When \( r = \frac{1}{3} \): \( a = \frac{12}{\frac{1}{3}} = 36 \)
Numbers are: 36, 12, 4

When \( r = 3 \): \( a = \frac{12}{3} = 4 \)
Numbers are: 4, 12, 36

In simple words: We found three numbers in G.P. that add to 52. When we multiply them in pairs and add those products, we get 624.

📝 Teacher's Note: Explain that "product in pairs" means multiply first×second, second×third, first×third, then add all three results. Use simple examples like 2, 4, 8.

🎯 Exam Tip: Write clearly what "sum of products in pairs" means. Show all three products: ab, bc, ca. Then add them. This gets you marks.

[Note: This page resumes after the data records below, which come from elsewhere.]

def State.stitchStat (s : State) : Nat :=
  let r := s.regs
  placeB r.stArmed 0 + placeB r.stPend 1 + placeB r.stMism 2 + placeB s.fcol.safe 3 + place r.stAuto 8 8
    + place r.stSweeps 16 16

def Regs.snapStat (r : Regs) : Nat := placeB r.snapValid 0 + placeB r.snapErr 1 + place r.snapItem 10 2

/-- Reply slots, job registers and the command window's status (R406). -/
def State.readCmd (s : State) (off : Nat) : Option Nat :=
  if 0x400 ≤ off ∧ off < 0x800 then some (s.cmp.rpl.get zeroWord ((off - 0x400) / 4)).toNat
  else if 0x840 ≤ off ∧ off < 0x880 then
    let b := s.cmp.jobs.toList.getD ((off - 0x840) / 8) {}
    some (if off % 8 = 0 then b.stat else b.progWord)
  else match off with
    | 0x804 => some s.cmp.stat
    | 0x808 => some (s.cmp.boot.word s.rcvdKib)
    | _ => none

/-- The status registers of the global blocks other than the ports. -/
def State.readGlobalStat (s : State) (addr : Nat) : Option Nat :=
  if 0x2000 ≤ addr ∧ addr < 0x3000 then s.readCmd (addr - 0x2000)
  else if 0x4000 ≤ addr ∧ addr < 0x4048 then some (field s.fcol.fstat (8 * (addr - 0x4000) + 31) (8 * (addr - 0x4000)))
  else if 0x4080 ≤ addr ∧ addr < 0x40C8 then some (s.fcol.fseq.toList.getD ((addr - 0x4080) / 4) 0)
  else if 0x5020 ≤ addr ∧ addr < 0x5040 then some (field s.evr.rcd (8 * (addr - 0x5020) + 31) (8 * (addr - 0x5020)))
  else if 0x6180 ≤ addr ∧ addr < 0x61D0 then some ((s.chans.toList.getD ((addr - 0x6180) / 4) {}).svcStat)
  else if 0x7020 ≤ addr ∧ addr < 0x7030 then some ((s.spans.toList.getD ((addr - 0x7020) / 4) {}).tallyStat)
  else if 0xB000 ≤ addr ∧ addr < 0xB010 then some ((s.spans.toList.getD ((addr - 0xB000) / 4) {}).stat)
  else if 0xB010 ≤ addr ∧ addr < 0xB020 then some ((s.spans.toList.getD ((addr - 0xB010) / 4) {}).holes.length % 2 ^ 19)
  else match addr with
    | 0x000 => some 0x18140200
    | 0x018 => some s.regs.indErr
    | 0x024 => some s.posted.toNat
    | 0x040 => some s.regs.updAtStat
    | 0x050 => some s.regs.cinch.toNat
    | 0x060 => some s.regs.stRef.toNat
    | 0x068 => some s.stitchStat
    | 0x074 => some s.regs.snapStat
    | 0x078 => some s.regs.snapLo.toNat
    | 0x07C => some s.regs.snapHi.toNat
    | 0x4104 => some s.fcolStat
    | 0x5000 => some s.evr.made
    | 0x5004 => some s.evrCnt
    | 0x500C => some s.evr.stat
    | 0x5010 => some s.evr.hours
    | 0x5014 => some s.evr.pcyc
    | 0x6004 => some s.sbm.sagStat
    | 0x600C => some (placeB s.sbm.alarm 0 + placeB s.sbm.eval 1)
    | 0x6010 => some s.sbm.wakeCause.word
    | 0x6014 => some (s.sbm.press.toNat + place s.sbm.pressSeq 4 28)
    | 0x6018 => some (s.sbm.pchg.toNat + place s.sbm.pchgSeq 4 28)
    | 0x7008 => some s.persStat
    | 0x7010 => some s.sluStat
    | 0x7014 => some s.pers.held.toNat
    | 0x7018 => some s.pers.lost.toNat
    | 0x8100 => some s.cadStat
    | 0x9020 => some s.millStat
    | 0x9024 => some s.mill.brk.word
    | 0x9028 => some s.mill.rsStat
    | 0x902C => some s.mill.log.length
    | 0xA06C => some (place s.freshBits.size 23 0 + placeB s.fresh.busy 23 + placeB s.fresh.refused 24)
    | 0xB020 => some (place s.retire.list.length 10 0 + place s.retire.dropped 16 16)
    | _ => none

/-- What a direct read of a global register returns (R449); IND_DATA is read apart. -/
def State.readGlobal (s : State) (addr : Nat) : Word :=
  let addr := addr / 4 * 4
  if 0x10000 ≤ addr then
    match allPorts.find? fun p => p.val == (addr - 0x10000) / 0x1000 with
    | none => 0
    | some p =>
      match s.readPort p (addr % 0x1000) with
      | some n => word n
      | none => s.stored addr
  else match s.readGlobalStat addr with
    | some n => word n
    | none =>
      let w := s.stored addr
      if addr = 0xB040 then w ||| word s.garm.bits else w

/-! ### Snapshot items (R319, R471) -/

/-- RETIRE_HEAD. -/
def State.retireHead (s : State) : Nat :=
  match s.retire.list with
  | [] => 0
  | e :: _ => place e.page 34 0 + place e.ch.val 5 34 + place e.cause 3 39 + 2 ^ 63

/-- The value of a snapshot item, none for a number that is not in the table. -/
def State.snapItem (s : State) (i : Nat) : Option Nat :=
  let m := s.mill
  if 0x010 ≤ i ∧ i < 0x018 then some ((s.cad.next.toList.getD (i - 0x010) none).getD 0)
  else if 0x020 ≤ i ∧ i < 0x024 then some (s.spans.toList.getD (i - 0x020) {}).reb.cur
  else if 0x040 ≤ i ∧ i < 0x054 then some (s.chans.toList.getD (i - 0x040) {}).cmark.epoch
  else if 0x060 ≤ i ∧ i < 0x074 then some (s.chans.toList.getD (i - 0x060) {}).scrub.lines
  else if 0x080 ≤ i ∧ i < 0x094 then some (s.chans.toList.getD (i - 0x080) {}).scrub.next
  else if 0x0A0 ≤ i ∧ i < 0x0B8 then some (s.ports.toList.getD (i - 0x0A0) {}).rdCnt
  else if 0x0C0 ≤ i ∧ i < 0x0D8 then some (s.ports.toList.getD (i - 0x0C0) {}).wrCnt
  else match i with
    | 0 => some s.tide
    | 1 => some s.pers.cur
    | 2 => some s.pers.loc
    | 3 => some s.pers.dur
    | 4 => some m.div
    | 5 => some m.acked
    | 6 => some m.applied
    | 7 => some m.peerLast
    | 8 => some m.peerInfo
    | 9 => some s.retireHead
    | 10 => some (s.evr.hours % 2 ^ 32 + s.evr.pcyc % 2 ^ 32 * 2 ^ 32)
    | _ => none

end Sys2Proof.Machine
end

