/-- The oldest command that awaits its acknowledgement is acknowledged while the subchannel runs or replays; during a recovery,
before tPAR_RCVR has passed, and once it is stopped no command is. An acknowledged command keeps its place among the last 32
issued, and a write's acknowledgement frees its queue entry. An alert of a subchannel that runs starts a recovery: the alert
counts, the channel's source 4 rises, every unacknowledged command is marked for replay, what an unacknowledged MRR captured is
discarded, and the retries count on where a command was already replayed or a replay still runs; past the retry limit the
subchannel stops and the channel is to fail with WHY 2. ALERT_n seen high is kept; after tPAR_RCVR a PREab to every rank is
due; ALERT_n still low at the stuck limit stops the subchannel. -/
def Obligations.AcknowledgementsAndAlerts : Prop :=
  ((∀ (c : ChanId) (x : Sub) (s : State), (s.sel c x).ostate = .running ∨ (s.sel c x).ostate = .replay →
    exec (.commandAck c x) s = .next ((s.ack c x).after c).slumberStep) ∧
  (∀ (c : ChanId) (x : Sub) (s : State), (s.sel c x).ostate = .recovery ∨ (s.sel c x).ostate = .stopped →
    (s.sel c x).rcvrDone = false → exec (.commandAck c x) s = .next s) ∧
  (∀ (c : ChanId) (x : Sub) (pre : List Ox) (o : Ox) (rest : List Ox) (s : State),
    (s.sel c x).ox = pre ++ o :: rest → (∀ q ∈ pre, q.acked = true ∨ q.marked = true) →
    o.acked = false → o.marked = false →
    o.cmd.kind.isWr = false → o.cmd.kind ≠ .mrw → o.cmd.kind ≠ .mrr → o.cmd.kind ≠ .sre →
    s.ack c x = s.modSel c x fun l => { l with ox := pre ++ { o with acked := true } :: rest }) ∧
  (∀ (c : ChanId) (x : Sub) (pre : List Ox) (o : Ox) (rest : List Ox) (w : WrE) (s : State),
    (s.sel c x).ox = pre ++ o :: rest → (∀ q ∈ pre, q.acked = true ∨ q.marked = true) →
    o.acked = false → o.marked = false → o.cmd.kind.isWr = true → o.cmd.kind ≠ .sre →
    ((s.chan c).wq.find? fun w => w.id == o.cmd.ent && w.issued) = some w →
    s.ack c x = (((s.modSel c x fun l => { l with ox := pre ++ { o with acked := true } :: rest }).modChan c fun k =>
      { k with wq := k.wq.filter fun q => q.id != w.id }).wrAcked c w)) ∧
  (∀ (c : ChanId) (x : Sub) (s : State), (∀ q ∈ (s.sel c x).ox, q.acked = true ∨ q.marked = true) → s.ack c x = s)) ∧
  ((∀ (c : ChanId) (x : Sub) (s : State), s.slotOn c = true → (s.sel c x).ostate = .running ∨ (s.sel c x).ostate = .replay →
    exec (.caParityAlert c x) s = .next (
      let l := s.sel c x
      let n := if (l.ostate != .running || l.ox.any fun o => o.again && !o.acked) = true then l.retries + 1 else 0
      let t := (s.modChan c fun k => { k with nAlert := satAdd (2 ^ 32 - 1) k.nAlert 1 }).raiseChan c 4
      let t := t.modChan c fun k => { k with rq := k.rq.map fun e =>
        if e.purp = .mrr ∧ (l.ox.any fun o => o.cmd.ent == e.id && o.cmd.kind == .mrr && !o.acked) = true then
          { e with got := none } else e }
      let t := t.modSel c x fun l =>
        { l with ostate := .recovery, retries := min n 7, redo := [], rcvrDone := false, alertSeenHigh := false
                 ox := l.ox.map fun o => if o.acked then o else { o with marked := true } }
      (if max 1 (field (t.agent c 0x020) 3 1) < n then
        ((t.modSel c x fun l => { l with ostate := .stopped, redo := [] }).raiseChan c 5).modChan c fun k =>
          { k with failDue := 2 }
      else t).sweepFails)) ∧
  (∀ (c : ChanId) (x : Sub) (s : State), (s.sel c x).ostate = .recovery →
    exec (.alertRelease c x) s = .next (s.modSel c x fun l => { l with alertSeenHigh := true })) ∧
  (∀ (c : ChanId) (x : Sub) (s : State), (s.sel c x).ostate = .recovery → (s.sel c x).alertSeenHigh = true →
    (s.sel c x).rcvrDone = false → (∀ o ∈ (s.sel c x).ox, o.bad = none) →
    exec (.alertRcvrExpiry c x) s = .next (s.modSel c x fun l =>
      { l with rcvrDone := true
               redo := (s.geom c).ranks.map fun r =>
                 ({ kind := .preab, bank := ⟨r, 0, 0, 0⟩, use := .recover } : Cmd) }).sweepFails) ∧
  (∀ (c : ChanId) (x : Sub) (s : State), (s.sel c x).ostate = .recovery → (s.sel c x).alertSeenHigh = false →
    exec (.alertStuckTimeout c x) s = .next (
      ((s.modSel c x fun l => { l with ostate := .stopped, redo := [] }).raiseChan c 5).modChan c fun k =>
        { k with failDue := 2 }).sweepFails))

/-- What the data of the earliest issued read do. Decoded clean, corrected or with an erased device they leave the read queue
for what asked for them, and count; poison does too. An uncorrectable line is read again once; the second time its record is
made in RDUE, whatever asked for it but a mode-register or raw read, and it goes out as bad. The data of a mode-register read
wait for its acknowledgement, and those of one whose grant was revoked are dropped. Where no read is out nothing is captured. A
host read's decoded line joins the return queue, OK with its data and CORR where it was read again or corrected; a corrected
device's symbols count with its device, and a clean line counts nothing. -/
def Obligations.ReadDataDecoded : Prop :=
  (∀ (c : ChanId) (x : Sub) (raw : Stored) (s : State), s.nextData c x = none →
    exec (.readDataDecode c x raw) s = .next (s.after c)) ∧
  (∀ (c : ChanId) (x : Sub) (raw : Stored) (e : RdE) (s : State),
    s.nextData c x = some e → e.purp ≠ .mrr → e.purp ≠ .mrrDropped →
    (decodeStored (s.erasedAt c e.loc) raw).out ≠ .poison → (decodeStored (s.erasedAt c e.loc) raw).out ≠ .uncorrectable →
    exec (.readDataDecode c x raw) s = .next (
      let r := decodeStored (s.erasedAt c e.loc) raw
      (((((s.noteCaptured c x e.id).countEcc c x r.out).dropRead c e.id).deliver c e (.data r.data r.out)).after c))) ∧
  (∀ (c : ChanId) (x : Sub) (raw : Stored) (e : RdE) (s : State),
    s.nextData c x = some e → e.purp ≠ .mrr → e.purp ≠ .mrrDropped →
    (decodeStored (s.erasedAt c e.loc) raw).out = .poison →
    exec (.readDataDecode c x raw) s = .next (
      ((((s.noteCaptured c x e.id).dropRead c e.id).deliver c e .poison).after c))) ∧
  (∀ (c : ChanId) (x : Sub) (raw : Stored) (e : RdE) (s : State),
    s.nextData c x = some e → e.purp ≠ .mrr → e.purp ≠ .mrrDropped →
    (decodeStored (s.erasedAt c e.loc) raw).out = .uncorrectable → e.again = false →
    exec (.readDataDecode c x raw) s = .next (
      ((s.noteCaptured c x e.id).modChan c fun k => { k with rq := k.rq.map fun o =>
        if o.id = e.id then { o with issued := false, reread := true, again := true } else o }).after c)) ∧
  (∀ (c : ChanId) (x : Sub) (raw : Stored) (e : RdE) (s : State),
    s.nextData c x = some e → e.purp ≠ .mrr → e.purp ≠ .mrrDropped →
    (decodeStored (s.erasedAt c e.loc) raw).out = .uncorrectable → e.again = true → e.purp.inRdue = true →
    exec (.readDataDecode c x raw) s = .next (
      let t := ((s.noteCaptured c x e.id).modChan c fun k =>
        { k with rdue := { valid := true, id := if k.rdue.valid then k.rdue.id else s.nextId, flag := k.rdue.flag
                           line := if k.rdue.valid then k.rdue.line else e.home
                           count := satAdd 255 k.rdue.count 1, seq := nextSeq k.rdue.seq } }).raiseChan c 6
      ((((t.stamp.dropRead c e.id).deliver c e .bad).tieRecon c e.home s.nextId).after c))) ∧
  (∀ (c : ChanId) (x : Sub) (raw : Stored) (e : RdE) (s : State), s.nextData c x = some e → e.purp = .mrr →
    exec (.readDataDecode c x raw) s = .next (
      (((s.noteCaptured c x e.id).modChan c fun k => { k with rq := k.rq.map fun o =>
        if o.id = e.id then { o with got := some raw } else o }).endMrr c x e.id).after c)) ∧
  (∀ (c : ChanId) (x : Sub) (raw : Stored) (e : RdE) (s : State), s.nextData c x = some e → e.purp = .mrrDropped →
    exec (.readDataDecode c x raw) s = .next (((s.noteCaptured c x e.id).dropRead c e.id).after c)) ∧
  (∀ (c : ChanId) (e : RdE) (src : Src) (rid lidx : Nat) (d : Line) (out : Decoded) (s : State),
    e.purp = .host src rid lidx → (s.chan c).armedC 6 = none →
    s.deliver c e (.data d out) = (s.modChan c fun k => { k.spendC none with ret := k.ret ++
      [{ src := src, rid := rid, lidx := lidx, tag := e.orig.tag, cls := e.cls, epoch := e.epoch, code := .ok
         corr := e.again || out != .clean, data := d, bad := none }] })) ∧
  (∀ (c : ChanId) (x : Sub) (d : Nat) (s : State),
    field (s.agentRw c 0x090) 31 16 = 0 →
    s.countEcc c x (.corrected d) = s.modChan c fun k =>
      { k with eccDev := k.eccDev.put (devIx x d) (satAdd 65535 ((s.chan c).eccDev.at (devIx x d)) 1)
               eccTold := k.eccTold.put (devIx x d) (k.eccTold.at (devIx x d)) }) ∧
  (∀ (c : ChanId) (x : Sub) (s : State), s.countEcc c x .clean = s)
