theorem State.settleAll_kept (s : State) : Kept s (State.settleAll s) := by
  unfold State.settleAll
  repeat' first
    | with_reducible exact Kept.refl _
    | with_reducible apply Kept.after (State.finishRecons_kept ..)
    | with_reducible apply Kept.after (State.feedRecons_kept ..)
    | with_reducible apply Kept.after (State.feedForms_kept ..)
    | with_reducible apply Kept.after (State.feedBacks_kept ..)
    | with_reducible apply Kept.after (State.feedFetches_kept ..)
    | with_reducible apply Kept.after (State.settle_kept ..)
    | with_reducible apply Kept.after (State.updWithhold_kept ..)

theorem State.replanForms_kept (s : State) (c : ChanId) : Kept s (State.replanForms s c) := by
  unfold State.replanForms
  repeat' first
    | with_reducible assumption
    | with_reducible exact Kept.refl _
    | ((try lift_lets); intro x; first
        | (refine Kept.cut (t := x) ?_ fun h => ?_; rotate_left; clear_value x; rotate_left; (try unfold x))
        | skip)
    | with_reducible apply Kept.after (State.lookStripe_kept ..)
    | with_reducible refine Kept.foldl (hf := fun _ _ => ?_) (h := ?_)
    | split
    | dsimp +zetaDelta only
    | with_reducible refine Kept.upd ?_

theorem State.dropForms_kept (s : State) (c : ChanId) : Kept s (State.dropForms s c) := by
  unfold State.dropForms
  repeat' first
    | with_reducible exact Kept.refl _
    | with_reducible apply Kept.after (State.replanForms_kept ..)
    | dsimp +zetaDelta only
    | with_reducible refine Kept.upd ?_

theorem State.dropReturns_kept (s : State) (c : ChanId) (ret : List RetE) : Kept s (State.dropReturns s c ret) := by
  unfold State.dropReturns
  repeat' first
    | with_reducible assumption
    | with_reducible exact Kept.refl _
    | ((try lift_lets); intro x; first
        | (refine Kept.cut (t := x) ?_ fun h => ?_; rotate_left; clear_value x; rotate_left; (try unfold x))
        | skip)
    | with_reducible apply Kept.after (State.modChan_kept ..)
    | with_reducible apply Kept.after (State.cutBeats_kept ..)
    | with_reducible apply Kept.after (State.cutReturns_kept ..)
    | with_reducible apply Kept.after (State.cutSet_kept ..)
    | split
    | dsimp +zetaDelta only
    | with_reducible refine Kept.upd ?_

theorem State.tellLost_kept (s : State) (c : ChanId) (held : Nat) (lost : Bool) : Kept s (State.tellLost s c held lost) := by
  unfold State.tellLost
  repeat' first
    | with_reducible assumption
    | with_reducible exact Kept.refl _
    | ((try lift_lets); intro x; first
        | (refine Kept.cut (t := x) ?_ fun h => ?_; rotate_left; clear_value x; rotate_left; (try unfold x))
        | skip)
    | with_reducible apply Kept.after (State.strobe_kept ..)
    | with_reducible apply Kept.after (State.raise_kept ..)
    | split
    | dsimp +zetaDelta only
    | with_reducible refine Kept.upd ?_

theorem State.sever_kept (s : State) (c : ChanId) (why : Nat) : Kept s (State.sever s c why) := by
  unfold State.sever
  repeat' first
    | with_reducible assumption
    | with_reducible exact Kept.refl _
    | ((try lift_lets); intro x; first
        | (refine Kept.cut (t := x) ?_ fun h => ?_; rotate_left; clear_value x; rotate_left; (try unfold x))
        | skip)
    | with_reducible apply Kept.after (State.loseTraining_kept ..)
    | with_reducible apply Kept.after (State.loseCur_kept ..)
    | with_reducible apply Kept.after (State.loseChan_kept ..)
    | with_reducible apply Kept.after (State.strobe_kept ..)
    | with_reducible apply Kept.after (State.releaseOn_kept ..)
    | with_reducible apply Kept.after (State.modChan_kept ..)
    | with_reducible apply Kept.after (State.cut_kept ..)
    | with_reducible apply Kept.after (State.dropForms_kept ..)
    | with_reducible apply Kept.after (State.loseWaiting_kept ..)
    | with_reducible apply Kept.after (State.loseRead_kept ..)
    | with_reducible apply Kept.after (State.dropReturns_kept ..)
    | with_reducible apply Kept.after (State.modSweep_kept ..)
    | with_reducible apply Kept.after (State.leds_kept ..)
    | with_reducible apply Kept.after (State.severJobs_kept ..)
    | with_reducible apply Kept.after (State.dropKeeps_kept ..)
    | with_reducible apply Kept.after (State.tellLost_kept ..)
    | with_reducible apply Kept.after (State.settleAll_kept ..)
    | with_reducible refine Kept.foldl (hf := fun _ _ => ?_) (h := ?_)
    | split
    | dsimp +zetaDelta only
    | with_reducible refine Kept.upd ?_

theorem State.shedRanks_kept (s : State) (c : ChanId) : Kept s (State.shedRanks s c) := by
  unfold State.shedRanks
  repeat' first
    | with_reducible assumption
    | with_reducible exact Kept.refl _
    | ((try lift_lets); intro x; first
        | (refine Kept.cut (t := x) ?_ fun h => ?_; rotate_left; clear_value x; rotate_left; (try unfold x))
        | skip)
    | with_reducible apply Kept.after (State.modChan_kept ..)
    | with_reducible apply Kept.after (State.loseRead_kept ..)
    | with_reducible apply Kept.after (State.replanForms_kept ..)
    | with_reducible refine Kept.foldl (hf := fun _ _ => ?_) (h := ?_)
    | split
    | dsimp +zetaDelta only
    | with_reducible refine Kept.upd ?_

theorem State.sweepFails_kept (s : State) : Kept s (State.sweepFails s) := by
  unfold State.sweepFails
  refine Kept.foldl (fun t c => ?_) (Kept.refl s)
  dsimp only
  split
  · exact Kept.refl t
  · exact (State.modChan_kept ..).trans (State.sever_kept ..)

end Sys2Proof.Machine
end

Question 8. The sum of three numbers in G.P. is 21 and the sum of their squares is 189. Find the numbers.
Answer:
Given:
Sum of three numbers = 21
Sum of their squares = 189

Step 1: Let the numbers be a, ar and \( ar^2 \).
\( (a)^2 + (ar)^2 + (ar^2)^2 = 189 \)
\( a^2 + a^2r^2 + a^2r^4 = 189 \)

Step 2: Use the sum condition.
\( a + ar + ar^2 = 21 \)
\( (a + ar + ar^2)^2 = 21^2 \)
\( a^2 + a^2r^2 + a^2r^4 + 2a^2r + 2a^2r^3 + 2a^2r^2 = 441 \)
\( 189 + 2ar(a + ar^2 + ar) = 441 \)
\( 2ar \times 21 = 441 - 189 \)
\( 42ar = 252 \)
\( ar = 6 \)

Step 3: Find r.
\( r = \frac{6}{a} \)

Step 4: Substitute back.
\( a + ar + ar^2 = 21 \)
\( a + a \times \frac{6}{a} + a \times \frac{36}{a^2} = 21 \)
\( a + 6 + \frac{36}{a} = 21 \)
\( a^2 + 6a + 36 = 21a \)
\( a^2 - 15a + 36 = 0 \)
\( a^2 - 12a - 3a + 36 = 0 \)
\( a(a - 12) - 3(a - 12) = 0 \)
\( (a - 12)(a - 3) = 0 \)

Either a = 12 or a = 3

Step 5: Find the complete sets.
When a = 12: \( r = \frac{6}{12} = \frac{1}{2} \)
Numbers are: 12, 6, 3

When a = 3: \( r = \frac{6}{3} = 2 \)
Numbers are: 3, 6, 12

In simple words: We found three numbers in G.P. that add to 21. When we square each number and add them, we get 189.

📝 Teacher's Note: Show students that squaring the sum gives us extra terms with 2ar. This is the key step. Use the identity \( (a+b+c)^2 = a^2 + b^2 + c^2 + 2ab + 2bc + 2ca \).

🎯 Exam Tip: Always expand \( (a + ar + ar^2)^2 \) carefully. Write each step clearly. The term 2ar appears three times, so factor it out as \( 2ar(a + ar + ar^2) \).